Because in this contribution the main purpose is to demonstrate the broadband high efficiency of the metal double-blazed grating, we waive the development of perfectly adapted multilayer systems but used a simplified approach of more artificial anti-reflection coatings. In particular, we introduced a graded-index transition consisting of 20 artificial layers with a single layer thickness of 50 nm between both dielectric sawtooth profiles, which changes the refractive index linearly from one material to the other. Analogously a final anti-reflective layer stack was introduced to the top blazed grating. In particular, the final top layer was composed of 20 artificial layers, each with a thickness of 50 nm, and assuming a graded index transition with a linearly changing refractive index between ${\rm TiO}_2$ or ITO, respectively, and ambient air.

Figure 7 shows schematically the cross section of the unit cell of the entire combined profile structure. The grating period was varied between 10 µm and 100 µm. The numerical calculations were carried out with the rigorous coupled-wave analysis (RCWA)-based grating solver UNIGIT [35]. Aluminum was assumed for the substrate and air for the superstrate, respectively. The entire structure was vertically divided into 200 slices and laterally into a grid with 100 elements. For all calculations, perpendicular incident light was assumed at angle 0° and the entire wavelength range was captured in steps of 20 nm. Preliminary convergence tests showed that the limit of 300 Rayleigh orders is sufficient.

Figure 8 shows the calculated efficiency of the first diffraction order for the selected metal double-blazed gratings and for a classical Al-coated blazed grating as a reference. The various metal double-blazed gratings differ in terms of periodicity, design wavelengths, and grating period. The displayed efficiency is calculated as the mean value of the contributions from the reflected TE and TM polarizations. The classical blazed grating with a grating period of 10 µm shows maximum efficiency at the design wavelength of 650 nm and strong decays in the shorter and longer wavelength ranges. The maximum efficiency is approximately 90% and therefore considerable below the 100% value, which is mainly attributed to the material characteristics of the Al coating.

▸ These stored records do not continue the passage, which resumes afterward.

/-- R463-R469, R473: an image is verified by its magic and zero fields, length, digest, signature and version, in that order, and the first failure is ERR's code. From RESET the ROM runs, reads the flash image and verifies it: it runs in LOAD, memory is
zero with valid check bits, the banks are +0, joined ports come up and the state is READY; or the state is RECOVERY. There GO reads an image of the host's, which then runs in LOAD, replacing the flash image with PERSIST,
or leaves RECOVERY with ERR; elsewhere RCMD, REC_ADDR and REC_LEN are not written, and the write is counted. A report holds the serial number, SVN, the three measurements, the nonce and their signature. -/
def Obligations.ImagesAreVerifiedAndRun : Prop :=
  ∀ (s : State) (img : List Byte) (v : Word), let byte := fun (i : Nat) => img.getD i 0; let num := fun (o n : Nat) => natOfBytes ((img.drop o).take n); let len := num 8 4
    let bad1 := (∃ i < 8, byte i ≠ magic.getD i 0) ∨ ∃ i, ((0xD ≤ i ∧ i < 0x100) ∨ (0x190 ≤ i ∧ i < 0x200)) ∧ byte i ≠ 0; let h := Config.sha384 (img.take 256 ++ (img.drop 512).take len)
    let digest := BitVec.ofNat 384 (num 0x100 48); let signed := Config.rootVerify h (BitVec.ofNat 384 (num 0x130 48)) (BitVec.ofNat 384 (num 0x160 48)) = true
    let fails := fun (n : Nat) => (n = 1 ∧ bad1) ∨ (¬bad1 ∧ ((n = 2 ∧ (2 ^ 25 < len ∨ img.length < 512 + len)) ∨ (len ≤ 2 ^ 25 ∧ 512 + len ≤ img.length ∧ ((n = 3 ∧ h ≠ digest)
      ∨ (h = digest ∧ ((n = 4 ∧ ¬signed) ∨ (signed ∧ n = 5 ∧ num 0xC 1 < bits (bar s 0) 24 8)))))))
    let good := ∀ n, ¬fails n; let st := bootState s; let err := fun (t : State) (n state : Nat) => bits (bar t 0) 16 8 = n ∧ bootState t = state ∧ (∀ o, o ≠ 0 → bar t o = bar s o) ∧ bits (bar t 0) 24 8 = bits (bar s 0) 24 8
    let starts := fun (t : State) => bootState t = 4 ∧ (∀ a, mget t.mem a = if a < 2 ^ 40 then 0 else mget s.mem a) ∧ t.poison = [] ∧ t.soft = [] ∧ (∀ o b, mxBank t o b = {})
      ∧ (∀ i < 8, (portPeer s i).isSome → (getPort t i).up = true) ∧ ∀ o, o ≠ 0 → bar t o = bar s o
    let rd := fun (a : Nat) => mget s.mem (hostKey (a % 2 ^ 64)); let ra := (bar s 0x000010).toNat; let rl := bits (bar s 0x000018) 0 32; let idle := st = 5 ∧ s.recov = none
    let write := fun (r : Nat) => Instr.hostRegisterWrite (BitVec.ofNat 24 r) 8 true v; let counted := fun (e : Instr) => ∃ t, exec e s = .next t ∧ countsOne s t 0x042048 ∧ { t with regs := s.regs } = s
    let reads := fun (e : Instr) (m : Word) => ∃ t l, exec e s = .next t ∧ t.recov = some l ∧ l.length = min rl (513 + 2 ^ 25) ∧ (∀ i < l.length, l.getD i 0 = rd (ra + i)) ∧ setsReg s { t with recov := s.recov } 8 m
    let go := fun (w : Word) => w ||| 1; let config := Config.sha384 ((bar s 0x010008 :: (List.range 256).map (fun i => bar s (0x010100 + 8 * i)) ++ [bar s 0x010000, bar s 0x020000]
      ++ (List.range 96).map (fun i => bar s (0x020100 + 8 * i))).flatMap (fun w => bytesOfNat 8 w.toNat))
    let report := bytesOfNat 8 Config.serialNumber.toNat ++ [BitVec.ofNat 8 (bits (bar s 0) 24 8)] ++ List.replicate 7 0 ++ bytesOfNat 48 Config.romMeasurement.toNat ++ bytesOfNat 48 s.measured.toNat
      ++ bytesOfNat 48 config.toNat ++ (List.range 4).flatMap (fun i => bytesOfNat 8 (bar s (0x002020 + 8 * i)).toNat)
    (4 ≤ st → exec .boot s = .next s) ∧ (memInv s → st = 3 → ∃ t, exec .boot s = .next t ∧ starts t ∧ t.measured = s.measured)
    ∧ (st < 2 → ∃ t, exec .boot s = .next t ∧ bootState t = st + 1 ∧ (∀ o, o ≠ 0 → bar t o = bar s o) ∧ { t with regs := s.regs } = s)
    ∧ (st = 2 → s.flash = img → good → ∃ t, exec .boot s = .next t ∧ bootState t = 3 ∧ t.measured = digest ∧ (∀ o, o ≠ 0 → bar t o = bar s o) ∧ { t with regs := s.regs, measured := s.measured } = s)
    ∧ (st = 2 → s.flash = img → ∀ n, fails n → ∃ t, exec .boot s = .next t ∧ err t n 5 ∧ sameBytes s t)
    ∧ (¬idle → ∀ e ∈ [Instr.recoveryGo, write 8, write 0x10, write 0x18], counted e)
    ∧ (idle → reads .recoveryGo (go (bar s 8)) ∧ (v.toNat % 2 = 1 → reads (write 8) (go (masked s 8 2 v))) ∧ (v.toNat % 2 = 0 → ∃ t, exec (write 8) s = .next t ∧ setsReg s t 8 (masked s 8 2 v))
      ∧ (∃ t, exec (write 0x10) s = .next t ∧ setsReg s t 0x10 (masked s 0x10 (2 ^ 64 - 2 ^ 12) v)) ∧ ∃ t, exec (write 0x18) s = .next t ∧ setsReg s t 0x18 (masked s 0x18 0xFFFFFFFF v))
    ∧ (s.recov = none → exec .recoveryVerifyDone s = .next s)
    ∧ (s.recov = some img → good → img.length = 512 + len → ∃ t, exec .recoveryVerifyDone s = .next t ∧ bootState t = 3 ∧ t.measured = digest ∧ t.recov = none
        ∧ t.flash = (if bits (bar s 8) 1 1 = 1 then img else s.flash) ∧ bits (bar t 8) 0 1 = 0 ∧ sameBytes s t)
    ∧ (s.recov = some img → ∀ n, ((fails n ∧ (n = 1 ∨ img.length = 512 + len)) ∨ (n = 2 ∧ ¬bad1 ∧ img.length ≠ 512 + len)) → ∃ t, exec .recoveryVerifyDone s = .next t ∧ t.recov = none ∧ bootState t = st
        ∧ bits (bar t 0) 16 8 = n ∧ t.flash = s.flash ∧ t.measured = s.measured ∧ bits (bar t 8) 0 1 = 0 ∧ sameBytes s t)
    ∧ (bits (bar s 0x002000) 0 1 = 0 → exec .attestationReport s = .next s)
    ∧ (bits (bar s 0x002000) 0 1 = 1 → ∃ t, ∃ sig : BitVec 768, exec .attestationReport s = .next t ∧ sig = Config.identitySign s.nonce (Config.sha384 report) ∧ bar t 0x002000 = 2
        ∧ (∀ i < 36, bar t (0x002200 + 8 * i) = BitVec.ofNat 64 (natOfBytes (((report ++ bytesOfNat 96 sig.toNat).drop (8 * i)).take 8)))
        ∧ (∀ o, o ≠ 0x002000 → (∀ i < 36, o ≠ 0x002200 + 8 * i) → bar t o = bar s o) ∧ { t with regs := s.regs, nonce := s.nonce } = s)
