-- ==== Sys2Proof/Tests/Slice0.lean ====
section
/-!
SUPPORT. Tests: words of the spec's encodings decode as the spec says, an ill-formed term for each check of WellFormed,
single steps against values the spec gives or that follow by hand from its rules, and for each statement with
hypotheses a state that meets them.
-/
namespace Sys2Proof.Tests
open Sys2Proof Sys2Proof.Machine
-- Theorems are elaborated one after another: each thread that waits for the kernel would hold a stack of its own.
set_option Elab.async false

/-! ## Encodings -/

/-- Each first word, with its literal, decodes to the instruction beside it. -/
def readsAll (l : List (Word32 × Word32 × Instr)) : Bool :=
  l.all (fun p => match decode p.1 p.2.1 0 with | .ok i => decide (i = p.2.2) | .error _ => false)

theorem test_words_system : readsAll
  [(0x00400000, 0x0, .nop), (0x008009A5, 0x0, .brk 0x9a5), (0x00C009A5, 0x0, .sys 0x9a5),
   (0x01000000, 0x0, .rett), (0x0140004C, 0x0, .fence 9 .die), (0x018209A5, 0x0, .csrr 1 0x9a5),
   (0x01C229A5, 0x0, .csrw 1 2 0x9a5), (0x020229A5, 0x0, .csrs 1 2 0x9a5), (0x024229A5, 0x0, .csrc 1 2 0x9a5),
   (0x02822000, 0x0, .sleepu 1 2), (0x02C20002, 0x0, .prio 1 2), (0x03000002, 0x0, .lexit 2),
   (0x03400000, 0x0, .yield)] = true := by decide

theorem test_words_scalar_1 : readsAll
  [(0x10022181, 0x0, .add 1 2 3 true), (0x10422181, 0x0, .sub 1 2 3 true), (0x10822181, 0x0, .mul 1 2 3 true),
   (0x10C22181, 0x0, .mulh 1 2 3 true), (0x11022181, 0x0, .mulhu 1 2 3 true), (0x11422181, 0x0, .div 1 2 3 true),
   (0x11822181, 0x0, .divu 1 2 3 true), (0x11C22181, 0x0, .rem 1 2 3 true), (0x12022181, 0x0, .remu 1 2 3 true),
   (0x12422181, 0x0, .and 1 2 3 true), (0x12822181, 0x0, .or 1 2 3 true), (0x12C22181, 0x0, .xor 1 2 3 true),
   (0x13022181, 0x0, .andn 1 2 3 true), (0x13422181, 0x0, .shl 1 2 3 true), (0x13822181, 0x0, .shr 1 2 3 true),
   (0x13C22181, 0x0, .sra 1 2 3 true), (0x14022181, 0x0, .rotr 1 2 3 true), (0x14422181, 0x0, .min 1 2 3 true),
   (0x14822181, 0x0, .max 1 2 3 true), (0x14C22181, 0x0, .minu 1 2 3 true), (0x15022181, 0x0, .maxu 1 2 3 true),
   (0x15422181, 0x0, .slt 1 2 3 true), (0x15822181, 0x0, .sltu 1 2 3 true), (0x15C22181, 0x0, .seq 1 2 3 true),
   (0x16022001, 0x0, .clz 1 2 true), (0x16422001, 0x0, .ctz 1 2 true), (0x16822001, 0x0, .popc 1 2 true)] = true := by decide

theorem test_words_scalar_2 : readsAll
  [(0x16C22001, 0x0, .brev 1 2 true), (0x17022001, 0x0, .bswap 1 2 true), (0x174221E5, 0x0, .ext 1 2 3 true 0x25),
   (0x178221CD, 0x0, .sel 1 2 3 9 5), (0x17C20005, 0x0, .movpToScalar 1 5), (0x17C0200D, 0x0, .movpToPredicate 5 2),
   (0x18022185, 0x0, .fadd 1 2 3 .rtz .f64), (0x18422185, 0x0, .fsub 1 2 3 .rtz .f64), (0x18822185, 0x0, .fmul 1 2 3 .rtz .f64),
   (0x18C22185, 0x0, .ffma 1 2 3 .rtz .f64), (0x19022185, 0x0, .fdiv 1 2 3 .rtz .f64), (0x19422005, 0x0, .fsqrt 1 2 .rtz .f64),
   (0x19822181, 0x0, .fmin 1 2 3 .f64), (0x19C22181, 0x0, .fmax 1 2 3 .f64), (0x1A022181, 0x0, .feq 1 2 3 .f64),
   (0x1A422181, 0x0, .flt 1 2 3 .f64), (0x1A822181, 0x0, .fle 1 2 3 .f64), (0x1AC22025, 0x0, .fcvtfi 1 2 .i64 .rtz .f64),
   (0x1B022025, 0x0, .fcvtif 1 2 .i64 .rtz .f64), (0x1B422024, 0x0, .fcvtff 1 2 .f64 .rtz .f32), (0x1B822001, 0x0, .fclass 1 2 .f64)] = true := by decide
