-- ==== Sys2Proof/Machine/State.lean ====
section
/-! DEFINITION. The state of the block (10_state.md R20), its ports (R29) and the counter of free draws; the
reasons a step of the model can stop; the state after reset (R31). -/

namespace Sys2Proof.Machine

/-- The inputs the host drives in one step (R29). -/
structure PortIn where
  rst : Bool
  cmdValid : Bool
  cmd : Byte
  wdata : Word
deriving DecidableEq, Repr

/-- The value of `FCODE`, the cause of the fault that set `FAULT` (R25, R151). Its four names are the four
values of the 2-bit field. -/
inductive FaultCode where
  /-- 0: none -/
  | noCause
  /-- 1: `RESERVED_CMD` -/
  | reservedCmd
  /-- 2: `BUF_INDEX` -/
  | bufIndex
  /-- 3: `ROM_INDEX` -/
  | romIndex
deriving DecidableEq, Repr

/-- The contents of `BUF`: its cells at strictly rising addresses, none equal to what an unlisted address
reads as (`Memory.wf`; log 1). -/
abbrev Memory := List Host.Cell

/-- The state of the block. -/
structure State where
  /-- `VAL` (R21) -/
  val : Word
  /-- `BUF[0..8]` (R23) -/
  buf : Memory
  /-- `LEN` (R22) -/
  len : BitVec 4
  /-- `FAULT` (R24) -/
  fault : Bool
  /-- `FCODE` (R25) -/
  fcode : FaultCode
  /-- the word the latest step drove on `rdata` (R29; log 3) -/
  rdata : Word
  /-- the inputs the host presents in the coming steps, the next one first (R29, R70; log 2) -/
  port : List PortIn
  /-- how many free draws have been taken: the model's own field (log 6) -/
  draws : Nat
deriving DecidableEq, Repr

/-- Why the model stops. The spec's own faults (R151) are no stop: they are the `FAULT` and `FCODE` of the next
state (R152). -/
inductive Fault where
  /-- Raised by `memRead` and `memWrite`, which R12 defines only inside `BUF[0..8]`, for an access outside it.
  Safe: the model stops where the spec defines nothing; no command gets there (R43). -/
  | bufRange
deriving DecidableEq, Repr

/-- Why the model gives no meaning. -/
inductive Refusal where
  /-- Raised by an arm of `exec` whose instruction has no meaning yet; no arm is left so. Safe. -/
  | notModelled (mnemonic : String)
deriving DecidableEq, Repr

/-- The state right after reset (R31, R170): every piece of R20 at zero, nothing presented yet. `rdata` is draw
number 0, because R170 leaves it open (log 8); the next draw is number 1 (log 6). -/
def State.reset : State where
  val := 0#64
  buf := []
  len := 0#4
  fault := false
  fcode := .noCause
  rdata := Config.rdataIdle 0
  port := []
  draws := 1

end Sys2Proof.Machine
end

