/-- `UNPACK32` reads no byte of `BUF` above index `N32(BUF[0])` (R119), so never `BUF[5..8]`. -/
def Obligations.Unpack32ReadsOnlyTheEncoding : Prop :=
  ∀ s s' : State, s.fault = false → s'.fault = false →
    (∀ j, j ≤ payloadLen32 (s.buf.byte 0) → s.buf.byte j = s'.buf.byte j) →
    ∃ t t', exec .unpack32 s = .next t ∧ exec .unpack32 s' = .next t' ∧ t.val = t'.val ∧
      t.len = t'.len

/-- `PLEN32` (R120). -/
def Obligations.Plen32SetsLen : Prop :=
  (∀ wdata, decode 0xE0#8 wdata = .ok .plen32) ∧
  ∀ s : State, s.fault = false → ∃ b : Byte, memRead s.buf 0 1 = some [b] ∧
    ∃ t, exec .plen32 s = .next t ∧ t.len.toNat = 1 + (popcount b + 1) / 2 ∧
      t = { s with len := t.len, rdata := Config.rdataIdle s.draws, draws := s.draws + 1 }

/-- The round trip (R122), as a law of the functions and in commands: `LDVAL #x`, `PACK32`, `UNPACK32` leave
`zext_64(x[31:0])` in `VAL` and `LEN32(x[31:0])` in `LEN`, whatever the tail draws are. -/
def Obligations.RoundTrip32 : Prop :=
  (∀ x : Word32, decode32 (bitmap32 x) (payload32 x) = x) ∧
  ∀ (s : State) (x : Word), s.fault = false →
    ∃ t₁ t₂ t₃, exec (.ldval x) s = .next t₁ ∧ exec .pack32 t₁ = .next t₂ ∧
      exec .unpack32 t₂ = .next t₃ ∧ t₃.val = (x.setWidth 32).setWidth 64 ∧
      t₃.len.toNat = encodedLen32 (x.setWidth 32)
end

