theorem scatter64_take (pos : List Nat) (p : List Byte) : scatter64 pos (p.take pos.length) = scatter64 pos p := by
  induction pos generalizing p with
  | nil => rfl
  | cons k pos ih =>
    cases p with
    | nil => rfl
    | cons v p => rw [List.length_cons, List.take_succ_cons, scatter64_cons, scatter64_cons, ih]

/-- Settles O39: the sum over the pairs of a position and its byte, taken by index. -/
theorem decode64IsOneFormula : Obligations.Decode64IsOneFormula := by
  intro b p hp
  rw [payloadLen64, ← positions_length] at hp ⊢
  rw [decode64_eq_scatter64, decode64_eq_scatter64, scatter64_take, scatter64, zip_eq_map_range hp, List.map_map]
  exact ⟨rfl, rfl⟩

theorem byte_shiftLeft_lt (v : Byte) (k : Nat) : v.toNat <<< (8 * k) < 2 ^ (8 * (k + 1)) := by
  rw [Nat.shiftLeft_eq, Nat.mul_succ, Nat.add_comm, Nat.pow_add]
  exact Nat.mul_lt_mul_of_pos_right v.isLt (Nat.two_pow_pos _)

/-- Positions from `n` up leave the groups below `n` zero. -/
theorem two_pow_dvd_scatter64 {n : Nat} {pos : List Nat} (h : ∀ k ∈ pos, n ≤ k) (p : List Byte) :
    2 ^ (8 * n) ∣ scatter64 pos p := by
  induction pos generalizing p with
  | nil => exact Nat.dvd_zero _
  | cons k pos ih =>
    obtain ⟨hk, hpos⟩ := List.forall_mem_cons.mp h
    cases p with
    | nil => simp
    | cons v p =>
      have hterm : 2 ^ (8 * n) ∣ v.toNat <<< (8 * k) := by
        rw [Nat.shiftLeft_eq]
        exact Dvd.dvd.mul_left (Nat.pow_dvd_pow 2 (Nat.mul_le_mul_left 8 hk)) _
      exact Nat.dvd_add hterm (ih hpos p)

/-- The lowest term and the rest of an ascending sum share no bit, so there is no carry (R100). -/
theorem scatter64_cons_eq_or {k : Nat} {pos : List Nat} (h : ∀ j ∈ pos, k < j) (v : Byte) (p : List Byte) :
    scatter64 (k :: pos) (v :: p) = v.toNat <<< (8 * k) ||| scatter64 pos p := by
  obtain ⟨a, ha⟩ := two_pow_dvd_scatter64 h p
  rw [scatter64_cons, ha, Nat.add_comm, Nat.or_comm]
  exact Nat.two_pow_add_eq_or_of_lt (byte_shiftLeft_lt v k) a

/-- An ascending sum over groups of a word fits the word. -/
theorem scatter64_lt {pos : List Nat} (hasc : pos.Pairwise (· < ·)) (hpos : ∀ k ∈ pos, k < 8) (p : List Byte) :
    scatter64 pos p < 2 ^ 64 := by
  induction pos generalizing p with
  | nil => exact Nat.two_pow_pos 64
  | cons k pos ih =>
    obtain ⟨hk, hrest⟩ := List.forall_mem_cons.mp hpos
    obtain ⟨hlow, hasc⟩ := List.pairwise_cons.mp hasc
    cases p with
    | nil => simp
    | cons v p =>
      have hterm : v.toNat <<< (8 * k) < 2 ^ 64 :=
        (byte_shiftLeft_lt v k).trans_le (Nat.pow_le_pow_right (by decide) (Nat.mul_le_mul_left 8 hk))
      rw [scatter64_cons_eq_or hlow]
      exact Nat.or_lt_two_pow hterm (ih hasc hrest p)

/-- The word of an ascending sum, term by term. -/
theorem ofNat_scatter64_cons {k : Nat} {pos : List Nat} (h : ∀ j ∈ pos, k < j) (v : Byte) (p : List Byte) :
    BitVec.ofNat 64 (scatter64 (k :: pos) (v :: p)) =
      v.setWidth 64 <<< (8 * k) ||| BitVec.ofNat 64 (scatter64 pos p) := by
  rw [scatter64_cons_eq_or h, BitVec.ofNat_or]
  rfl

/-- Adding the terms of an ascending sum is OR-ing them, from any start. -/
theorem foldl_or_eq_scatter64 {pos : List Nat} (hasc : pos.Pairwise (· < ·)) (p : List Byte) (acc : Word) :
    (pos.zip p).foldl (fun (v : Word) (e : Nat × Byte) => v ||| (e.2.setWidth 64 <<< (8 * e.1))) acc =
      acc ||| BitVec.ofNat 64 (scatter64 pos p) := by
  induction pos generalizing p acc with
  | nil => simp
  | cons k pos ih =>
    obtain ⟨hlow, hasc⟩ := List.pairwise_cons.mp hasc
    cases p with
    | nil => simp
    | cons v p =>
      rw [List.zip_cons_cons, List.foldl_cons, ih hasc, ofNat_scatter64_cons hlow, BitVec.or_assoc]

theorem positions_lt (b : Byte) : ∀ k ∈ positions b, k < 8 :=
  fun _ hk => (mem_positions.mp hk).1

/-- Settles O40: the positions ascend, so each term adds bits above those before it. -/
theorem decode64SumIsExact : Obligations.Decode64SumIsExact := by
  intro b p hp
  have hasc := positions_pairwise_lt b
  refine ⟨scatter64_lt hasc (positions_lt b) p, ?_⟩
  have hfold := foldl_or_eq_scatter64 hasc p 0#64
  rw [payloadLen64, ← positions_length] at hp
  rw [zip_eq_map_range hp, List.foldl_map, BitVec.zero_or] at hfold
  rw [decode64_eq_scatter64, ← hfold, positions_length]

/-! ### Decoder and encoder (R100, R101) -/

/-- The groups outside the positions are zero. -/
theorem byteGroup_scatter64_of_notMem {pos : List Nat} (hasc : pos.Pairwise (· < ·)) {j : Nat} (hj : j < 8)
    (hmem : j ∉ pos) (p : List Byte) : byteGroup (BitVec.ofNat 64 (scatter64 pos p)) j = 0x00#8 := by
  induction pos generalizing p with
  | nil => exact byteGroup_zero j
  | cons k pos ih =>
    obtain ⟨hlow, hasc⟩ := List.pairwise_cons.mp hasc
    obtain ⟨hjk, hmem⟩ := not_or.mp (mt List.mem_cons.mpr hmem)
    cases p with
    | nil => simp
    | cons v p =>
      rw [ofNat_scatter64_cons hlow, byteGroup_or, byteGroup_shiftLeft v hj, if_neg (Ne.symm hjk), ih hasc hmem,
        BitVec.or_self]

/-- The groups at the positions are the payload, in order. -/
theorem map_byteGroup_scatter64 {pos : List Nat} (hasc : pos.Pairwise (· < ·)) (hpos : ∀ k ∈ pos, k < 8)
    {p : List Byte} (hp : pos.length ≤ p.length) :
    pos.map (byteGroup (BitVec.ofNat 64 (scatter64 pos p))) = p.take pos.length := by
  induction pos generalizing p with
  | nil => rfl
  | cons k pos ih =>
    obtain ⟨hk, hrest⟩ := List.forall_mem_cons.mp hpos
    obtain ⟨hlow, hasc⟩ := List.pairwise_cons.mp hasc
    cases p with
    | nil => cases hp
    | cons v p =>
      have hkpos : k ∉ pos := fun hmem => Nat.lt_irrefl k (hlow k hmem)
      have hhead : byteGroup (BitVec.ofNat 64 (scatter64 (k :: pos) (v :: p))) k = v := by
        rw [ofNat_scatter64_cons hlow, byteGroup_or, byteGroup_shiftLeft v hk, if_pos rfl,
          byteGroup_scatter64_of_notMem hasc hk hkpos, BitVec.or_zero]
      have htail : ∀ j ∈ pos, byteGroup (BitVec.ofNat 64 (scatter64 (k :: pos) (v :: p))) j =
          byteGroup (BitVec.ofNat 64 (scatter64 pos p)) j := by
        intro j hj
        rw [ofNat_scatter64_cons hlow, byteGroup_or, byteGroup_shiftLeft v (hrest j hj), if_neg (hlow j hj).ne,
          BitVec.zero_or]
      rw [List.map_cons, hhead, List.map_congr_left htail, ih hasc hrest (Nat.le_of_succ_le_succ hp)]
      rfl

theorem byteGroup_decode64_of_notMem {b : Byte} {k : Nat} (hk : k < 8) (hmem : k ∉ positions b) (p : List Byte) :
    byteGroup (decode64 b p) k = 0x00#8 := by
  rw [decode64_eq_scatter64]
  exact byteGroup_scatter64_of_notMem (positions_pairwise_lt b) hk hmem p

theorem map_byteGroup_decode64 {b : Byte} {p : List Byte} (hp : payloadLen64 b ≤ p.length) :
    (positions b).map (byteGroup (decode64 b p)) = p.take (payloadLen64 b) := by
  rw [payloadLen64, ← positions_length] at hp ⊢
  rw [decode64_eq_scatter64]
  exact map_byteGroup_scatter64 (positions_pairwise_lt b) (positions_lt b) hp

/-- The decoder inverts the encoder: it puts each payload byte back to its position, and the other groups were
zero. -/
theorem decode64_bitmap64_payload64 (x : Word) : decode64 (bitmap64 x) (payload64 x) = x := by
  have hlen : payloadLen64 (bitmap64 x) = (payload64 x).length := (payload64_length x).symm
  have hmap := map_byteGroup_decode64 hlen.le
  rw [hlen, List.take_length, payload64, List.map_inj_left] at hmap
  refine eq_of_byteGroup_eq fun k hk => ?_
  by_cases hmem : k ∈ positions (bitmap64 x)
  · exact hmap k hmem
  · have hzero : byteGroup x k = 0x00#8 := by simpa [positions_bitmap64, hk] using hmem
    rw [byteGroup_decode64_of_notMem hk hmem, hzero]

/-- With no zero byte in the payload, the groups that carry payload are exactly those that decode to a byte that is
not zero. -/
theorem bitmap64_decode64 {b : Byte} {p : List Byte} (hp : payloadLen64 b ≤ p.length)
    (hne : ∀ v ∈ p.take (payloadLen64 b), v ≠ 0x00#8) : bitmap64 (decode64 b p) = b := by
  rw [← map_byteGroup_decode64 hp, List.forall_mem_map] at hne
  refine eq_of_group_bits fun k hk => ?_
  rw [bitmap64_bit _ hk, Bool.eq_iff_iff, bne_iff_ne]
  have hmem : k ∈ positions b ↔ b.getLsbD (7 - k) = true := by simp [mem_positions, hk]
  rw [← hmem]
  exact ⟨fun h => by_contra fun hnot => h (byteGroup_decode64_of_notMem hk hnot p), hne k⟩

theorem forall_mem_take_iff {p : List Byte} {n : Nat} (hn : n ≤ p.length) :
    (∀ v ∈ p.take n, v ≠ 0x00#8) ↔ ∀ i, i < n → p.getD i 0x00#8 ≠ 0x00#8 := by
  constructor
  · intro h i hi
    rw [List.getD_eq_getElem _ _ (hi.trans_le hn)]
    exact h _ (List.mem_take_iff_getElem.mpr ⟨i, lt_min hi (hi.trans_le hn), rfl⟩)
  · intro h v hv
    obtain ⟨i, hi, rfl⟩ := List.mem_take_iff_getElem.mp hv
    rw [← List.getD_eq_getElem p 0x00#8]
    exact h i (lt_min_iff.mp hi).1

/-- Settles O41: an encoding's payload has no zero byte; and with none, the bitmap comes back, and so does the
payload. -/
theorem canonicalExactly64 : Obligations.CanonicalExactly64 := by
  intro b p hp
  rw [← forall_mem_take_iff hp, encode64, List.cons.injEq]
  constructor
  · rintro ⟨-, hpayload⟩ v hv
    rw [← hpayload] at hv
    exact ne_zero_of_mem_payload64 hv
  · intro hne
    have hbitmap := bitmap64_decode64 hp hne
    exact ⟨hbitmap, by rw [payload64, hbitmap, map_byteGroup_decode64 hp]⟩

/-- Settles O46: the first byte gives the length, and bitmap and payload give the word back. -/
theorem encoding64IsPrefixFree : Obligations.Encoding64IsPrefixFree := by
  have hinj : ∀ x y : Word, encode64 x = encode64 y → x = y := by
    intro x y h
    obtain ⟨hbitmap, hpayload⟩ := List.cons.inj h
    rw [← decode64_bitmap64_payload64 x, hbitmap, hpayload, decode64_bitmap64_payload64]
  refine ⟨hinj, encode64_length, fun x y r r' h => ?_⟩
  have hbitmap : bitmap64 x = bitmap64 y := (List.cons.inj h).1
  have hlen : (encode64 x).length = (encode64 y).length := by
    rw [encode64_length, encode64_length, encodedLen64, hbitmap, encodedLen64]
  obtain ⟨hencode, hrest⟩ := List.append_inj h hlen
  exact ⟨hinj x y hencode, hrest⟩

/-! ### The commands (R96, R98, R99, R101) -/

/-- A length of at most 9 is stored in the 4 bits of `LEN` as it is (R22). -/
theorem toNat_len_of_le {n : Nat} (hn : n ≤ 9) : (BitVec.ofNat 4 n).toNat = n :=
  Nat.mod_eq_of_lt (by omega)

/-- Bytes stored from index `i` on read back as the list of them. -/
theorem map_byte_of_stored {m : Memory} {i : Nat} {bs : List Byte}
    (h : ∀ j, j < bs.length → m.byte (i + j) = bs.getD j Config.unlistedByte) :
    ((List.range bs.length).map fun j => m.byte (i + j)) = bs := by
  apply List.ext_getElem
  · simp
  · intro j hj hj'
    simp [h j hj', hj']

The efficiency curve for ITO as the material for the upper blazed profile (orange curve) shows a somewhat reduced maximum efficiency of ${\sim} 80 \%$ but the efficiency remains nearly constant across the entire wavelength range. Especially in the wavelength ranges below 540 nm and above 840 nm, the efficiency of the ${\rm MgF}_2{-}{\rm ITO}$ double-blazed grating exceeds the reference value of the blaze grating significantly. Here, the grating period was 10 µm and the facet heights of the ${\rm MgF}_2$ and ITO structures were set to 738 nm and 799 nm, respectively, calculated for the design wavelengths of 486 nm and 656 nm. The curve ends at a wavelength of 980 nm since ITO absorbs at larger wavelength.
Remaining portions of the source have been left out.